If you’re more worried about homicide, than suicide: It’s also a lot harder to pull of a drive-by knifing, than it is to geek a few guys from the next block over in a drive-by shooting. And it’s very seldom that an innocent bystander is killed near a knife fight. People survive knife wounds more often than gunshot wounds even when they are the intended victims. The list of bad goes on and on and on here.

But, one last time, let’s go back to the email. I think we can assume that even the guy who wrote this thinks killing is bad. He compares DC to Iraq unfavorably because of his insane argument that more people die there. There is an implicit argument against gun-control, but it’s based on the faulty assumption that it’s not effective.

But even if we assume that he’s right, and that gun control isn’t effective, does that mean the people who want to run it up the flag pole just to make sure (and maybe save a couple tens of thousands of lives in the process) are evil? I mean, take another look at who it is we’re mocking. A gun enthusiast? Someone who just hates gun control and who’s really pro-crime and pro-indiscriminate-shooting-death?
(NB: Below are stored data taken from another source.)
-- ==== Sys2Proof/Tests/Slice0.lean ====
section
/-! SUPPORT. Tests: words written out from the spec's encodings, its test vectors one step at a time, the smoke test of
WellFormed, and for every statement with hypotheses a witness that meets them. -/

namespace Sys2Proof.Tests

open Sys2Proof.Machine

/-- A launched block with the given registers, as the vectors of 95_test_vectors.md write them. -/
def block (acc : Byte) (vld ok : Bool) : State := { State.reset with acc := acc, vld := vld, ok := ok }

/-- What a step leaves in the three registers; none where it stops. -/
def registers : Host.Outcome State Fault Refusal → Option (Byte × Bool × Bool)
  | .next t => some (t.acc, t.vld, t.ok)
  | .fault _ => none
  | .refused _ => none

/-- The command index after a step; none where it stops. -/
def index : Host.Outcome State Fault Refusal → Option Nat
  | .next t => some t.pc
  | .fault _ => none
  | .refused _ => none

/-- Why a step is refused; none where it is not. -/
def stop : Host.Outcome State Fault Refusal → Option Refusal
  | .next _ => none
  | .fault _ => none
  | .refused r => some r

/-- One step at an edge with the given levels. -/
def edge (s : State) (rst cmdValid : Bool) (cmd : Word) : Host.Outcome State Fault Refusal :=
  step (s.withPending [Sample.drivenBy ⟨rst, cmdValid, cmd⟩ s.requester])

/-- A block that has not been reset since power-up. -/
def unlaunched : State := { State.reset with launched := false }

/-! ### Decoding: the pattern `oodddddddd` of R61 with the `op` of R62, written out; the last four are R68's examples -/

theorem test_decode_nop : decode 0b0010100101 = .nop := by decide
theorem test_decode_init : decode 0b0111111111 = .init 0xFF := by decide
theorem test_decode_update : decode 0b1001010101 = .update 0x55 := by decide
theorem test_decode_check : decode 0b1100111000 = .check 0x38 := by decide
theorem test_encode_nop : encode .nop = 0x000 := by decide
theorem test_encode_init : encode (.init 0x00) = 0x100 := by decide
theorem test_encode_update : encode (.update 0x28) = 0x228 := by decide
theorem test_encode_check : encode (.check 0x39) = 0x339 := by decide
theorem test_decode_eleven_bits : decodeTableWord 16 0x400 = none := by decide
theorem test_decode_table_word : decodeTableWord 16 0x228 = some (.update 0x28) := by decide

/-! ### WellFormed: no term of `Instr` is ill formed; a frame of another length is -/

theorem test_wf_rom_frame : (Pseudo.vrom [0x28, 0xAA, 0xBB, 0xCC, 0xDD, 0xEE, 0x00] 0x39).wf = true := by decide
theorem test_wf_refuses_long_rom_frame :
    (Pseudo.vrom [0x28, 0xAA, 0xBB, 0xCC, 0xDD, 0xEE, 0x00, 0x00] 0x22).wf = false := by decide
theorem test_wf_refuses_short_scratchpad :
    (Pseudo.vsp [0x50, 0x05, 0x4B, 0x46, 0x7F, 0xFF, 0x0C] 0x10).wf = false := by decide

/-! ### The table: the spot values of R41 and the fixed point 0xF7 of GK2 -/

theorem test_table_spots : T 0x00 = 0x00 ∧ T 0x01 = 0x5E ∧ T 0x80 = 0x8C ∧ T 0xFF = 0x35 ∧ T 0xF7 = 0xF7 := by decide

/-! ### One step of each command: vectors V-N2, V-I4, V-U8, V-U15 with V-U9's byte, V-C4, V-C5 -/

theorem test_nop_keeps_verdict : registers (edge (block 0x39 true true) false true 0x0A5) = some (0x39, true, true) := by decide
theorem test_init_clears_verdict : registers (edge (block 0x00 true true) false true 0x100) = some (0x00, false, false) := by decide
theorem test_init_loads_seed : registers (edge (block 0x5A true true) false true 0x1FF) = some (0xFF, false, false) := by decide
theorem test_update_reads_table : registers (edge (block 0x12 false false) false true 0x234) = some (0xFE, false, false) := by decide
theorem test_update_clears_verdict : registers (edge (block 0x80 true true) false true 0x200) = some (0x8C, false, false) := by decide
theorem test_check_overwrites_pass : registers (edge (block 0x39 true true) false true 0x300) = some (0x39, true, false) := by decide
theorem test_check_matches : registers (edge (block 0x5F true false) false true 0x35F) = some (0x5F, true, true) := by decide

/-! ### Reset, idle and what is refused: vectors V-R2, V-R3; R30, R31, R131 -/

theorem test_reset_beats_command :
    registers (edge (block 0xAF false false) true true 0x2B8) = some (0x00, false, false) ∧
    index (edge (block 0xAF false false) true true 0x2B8) = some 0 := by decide
theorem test_idle_ignores_word :
    registers (edge (block 0x39 true true) false false 0x3FF) = some (0x39, true, true) ∧
    index (edge (block 0x39 true true) false false 0x3FF) = some 0 := by decide
theorem test_accepted_command_advances : index (edge (block 0x39 true true) false true 0x000) = some 1 := by decide
theorem test_unreset_refused : stop (edge unlaunched false false 0x000) = some .unreset := by decide
theorem test_unreset_resets : registers (edge unlaunched true false 0x000) = some (0x00, false, false) := by decide
theorem test_undefined_reset_refused :
    stop (step (State.reset.withPending [.edge ⟨0, none, some false, some 0x000⟩])) = some .undefinedInput := by decide
theorem test_second_requester_refused :
    stop (step (State.reset.withPending [Sample.drivenBy ⟨false, false, 0x000⟩ 1])) = some .secondRequester := by decide
theorem test_power_up_needs_reset :
    stop (step { State.reset.powerUp with pending := [Sample.drivenBy ⟨false, true, 0x000⟩ 0] }) = some .unreset := rfl
theorem test_placed_word_runs : registers (step (State.reset.withFetchWord 16 0x201)) = some (0x5E, false, false) := by decide

/-! ### Folds: vectors V-F2, V-ORD, V-W2a and V-GK1 -/

theorem test_fold_nonzero_seed : fold 0x5A [0x01, 0x02, 0x03] = 0xC9 := by decide
theorem test_fold_order : fold 0x00 [0x01, 0x02] = 0x78 ∧ fold 0x00 [0x02, 0x01] = 0xCF := by decide
theorem test_fold_source_example : fold 0x00 [0x28, 0xAA, 0xBB, 0xCC, 0xDD, 0xEE, 0x00, 0x00] = 0x22 := by decide
theorem test_fold_check_value : fold 0x00 [0x31, 0x32, 0x33, 0x34, 0x35, 0x36, 0x37, 0x38, 0x39] = 0xA1 := by decide

/-! ### The assembler: R68's rules on cases, literals and comments -/

/-- The word of a line; none where it is in error or holds no command. -/
def wordOf (line : List Char) : Option Word :=
  match assembleLine line with
  | .ok w => w
  | .error _ => none

/-- Why a line does not assemble. -/
def errorOf (line : List Char) : Option AsmError :=
  match assembleLine line with
  | .ok _ => none
  | .error e => some e

theorem test_assemble_lower_case : wordOf "update 0x28 ; first byte".toList = some 0x228 := by decide
theorem test_assemble_decimal : wordOf "CHECK 57".toList = some 0x339 := by decide
theorem test_assemble_out_of_range : errorOf "INIT 256".toList = some .badImmediate := by decide
theorem test_assemble_needs_operand : errorOf "UPDATE ; 0x28".toList = some .missingOperand := by decide
theorem test_assemble_nop_takes_none : errorOf "NOP 0x00".toList = some .unexpectedOperand := by decide

/-! ### Witnesses: every statement's hypotheses are met, each clause at a boundary -/

theorem witness_WordRangeSelectsCommand :
    (0x0FF : Word).toNat ≤ 0x0FF ∧ (0x100 ≤ (0x100 : Word).toNat ∧ (0x1FF : Word).toNat ≤ 0x1FF) ∧
    (0x200 ≤ (0x200 : Word).toNat ∧ (0x2FF : Word).toNat ≤ 0x2FF) ∧ 0x300 ≤ (0x300 : Word).toNat := by decide

theorem witness_DecodeOfEncodeIsTheCommand : (Instr.update 0xFF).wf = true := by decide

theorem witness_EncodeOfDecodeIsTheWord : opField 0x100 ≠ 0b00 ∧ opField 0x0FF = 0b00 := by decide
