-- ==== Sys2Proof/Config.lean ====
section
/-! DEFINITION. What is fixed for the life of the block and is not state (10_state.md R38): the constants of
00_scope.md R7 and R8, the open parameters of R9 to R11 as ONE opaque value that has the properties the spec
allows a model to assume (41_codec_adapter.md R141, 00_scope.md R9) and no other, and the free values. -/

namespace Sys2Proof

/-! ### Constants of the source (00_scope.md R7, R8) -/

/-- `FILE_SIZE`: the exact total size of a container (R7). -/
def fileSize : Nat := 524288
/-- `HDR_SIZE` (R7). -/
def hdrSize : Nat := 32
/-- `PAYLOAD_MAX`, the largest compressed payload that fits a container (R7). -/
def payloadMax : Nat := 524256
/-- `VAL_WINDOW`, the largest prefix a host ever needs to load for the validator (R7, 43_container.md R196). -/
def valWindow : Nat := 64
/-- `VERSION_TAG` (R7). -/
def versionTag : Word := 21#32
/-- `MAGIC1` (R7). -/
def magic1Value : Word := 860693325#32
/-- `RESERVED_VAL` (R7). -/
def reservedValue : Word := 0#32
/-- `MAGIC2` (R7). -/
def magic2Value : Word := 860700740#32
/-- `MAGIC3` (R7). -/
def magic3Value : Word := 1079398965#32
/-- `POLY`, the reflected CRC polynomial (R8). -/
def crcPoly : Word := 0xEDB88320#32
/-- `CRC_INIT`, the initial accumulator (R8). -/
def crcInit : Word := 0xFFFFFFFF#32

/-! ### The open parameters (00_scope.md R9 to R11) -/

/-- The statuses a core function returns (41_codec_adapter.md R140). -/
inductive CoreStatus where
  | ok | streamError | dataError | memError | bufError
  deriving DecidableEq, Repr

/-- The wrapped deflate core: two total functions of an input and a destination capacity
(41_codec_adapter.md R140). That their result depends on `(input, cap)` alone is CP1 of R141. -/
structure Codec where
  /-- `core_deflate(input, cap)` -/
  deflate : List Byte → Nat → CoreStatus × List Byte
  /-- `core_inflate(input, cap)` -/
  inflate : List Byte → Nat → CoreStatus × List Byte

/-- The open parameters: `BUF_CAP` (R9), `BASE`, `SRC_BASE`, `DST_BASE` (R10), `Codec` and `BOUND` (R11). -/
structure Params where
  bufCap  : Nat
  base    : Nat
  srcBase : Nat
  dstBase : Nat
  codec   : Codec
  bound   : Nat → Nat

/-- CP2 (capacity): a core function that reports `OK` wrote at most `cap` bytes (41_codec_adapter.md R141). -/
def Params.CP2 (P : Params) : Prop :=
  ∀ input cap out, (P.codec.deflate input cap = (.ok, out) ∨ P.codec.inflate input cap = (.ok, out)) →
    out.length ≤ cap

/-- CP3 (round trip): what `core_deflate` makes of `p` at the bound, `core_inflate` turns back into `p` (R141). -/
def Params.CP3 (P : Params) : Prop :=
  ∀ p c, P.codec.deflate p (P.bound p.length) = (.ok, c) → P.codec.inflate c p.length = (.ok, p)

/-- CP4 (bound): `BOUND(n) >= n`, and a destination of `BOUND(|p|)` bytes is never too small (R141). -/
def Params.CP4 (P : Params) : Prop :=
  (∀ n, n ≤ P.bound n) ∧ ∀ p out, P.codec.deflate p (P.bound p.length) ≠ (.bufError, out)

/-- Everything a claim may assume of the parameters: the bounds of R9 and CP1 to CP4 of R141 (CP1 by type). -/
structure Params.Lawful (P : Params) : Prop where
  /-- `524288 <= BUF_CAP` (R9) -/
  bufCap_ge : fileSize ≤ P.bufCap
  /-- `BUF_CAP < 2^32` (R9) -/
  bufCap_lt : P.bufCap < 2 ^ 32
  cp2 : P.CP2
  cp3 : P.CP3
  cp4 : P.CP4

/-- The fixture core K_ID of 95_test_vectors.md, section 2, with the smallest legal `BUF_CAP`. It is not the
block's core: it shows that lawful parameters exist, and the tests run the model on it. -/
def Params.identity : Params where
  bufCap := fileSize
  base := 0
  srcBase := 0
  dstBase := 0
  codec :=
    { deflate := fun input cap => if input.length ≤ cap then (.ok, input) else (.bufError, [])
      inflate := fun input cap => if input.length ≤ cap then (.ok, input) else (.bufError, []) }
  bound := fun n => n

theorem Params.identity_lawful : Params.identity.Lawful where
  bufCap_ge := Nat.le_refl _
  bufCap_lt := by decide
  cp2 := by
    intro input cap out h
    simp only [Params.identity] at h
    by_cases hle : input.length ≤ cap
    · simp only [hle, if_true, or_self, Prod.mk.injEq, true_and] at h
      exact h ▸ hle
    · simp [hle] at h
  cp3 := by intro p c h; simp_all [Params.identity]
  cp4 := ⟨fun _ => Nat.le_refl _, by intro p out; simp [Params.identity]⟩

/-- The configuration of the block, any lawful one: it has no body, so nothing can be proved of it but what
`Params.Lawful` says. The argument only shows Lean that a lawful value exists. -/
opaque Config.chosen (_witness : Inhabited { P : Params // P.Lawful }) : { P : Params // P.Lawful }

/-- The block's configuration (10_state.md R38), open but for `Params.Lawful`. -/
def config : Params := (Config.chosen ⟨⟨Params.identity, Params.identity_lawful⟩⟩).1

theorem config_lawful : config.Lawful :=
  (Config.chosen ⟨⟨Params.identity, Params.identity_lawful⟩⟩).2

/-- The platform address of a register offset (R10: no rule depends on it). -/
def Params.regAddr (P : Params) (off : BitVec 12) : Nat := P.base + off.toNat
/-- The platform address of an SRC cell (R10). -/
def Params.srcAddr (P : Params) (index : Nat) : Nat := P.srcBase + index
/-- The platform address of a DST cell (R10). -/
def Params.dstAddr (P : Params) (index : Nat) : Nat := P.dstBase + index

/-! ### Free values (93_implementation_defined.md U8 to U10, U12) -/

/-- The bytes that unspecified buffer reads return: any value, a fresh one for each draw. -/
opaque Config.freeByte : Nat → Byte
/-- The words that unspecified register reads return: any value, a fresh one for each draw. -/
opaque Config.freeWord : Nat → Word

end Sys2Proof
end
No. We’re mocking Hillary Clinton, a Senator who’s well-known to be anti-gun and pro-gun-control. It seems to me that there’s a little hypocrisy in there somewhere. Not to mention the disrespect I spoke of earlier.

Well. Rant finished. It will be interesting to see if THIS gets emailed willy nilly around the country. I guess I don’t expect it to. It’s not pithy, or funny, and for some reason logical, factual responses to mean-spirited, intentionally misleading propaganda are rarely kicked around and around the conservative echo-box as much as the stuff it responds to.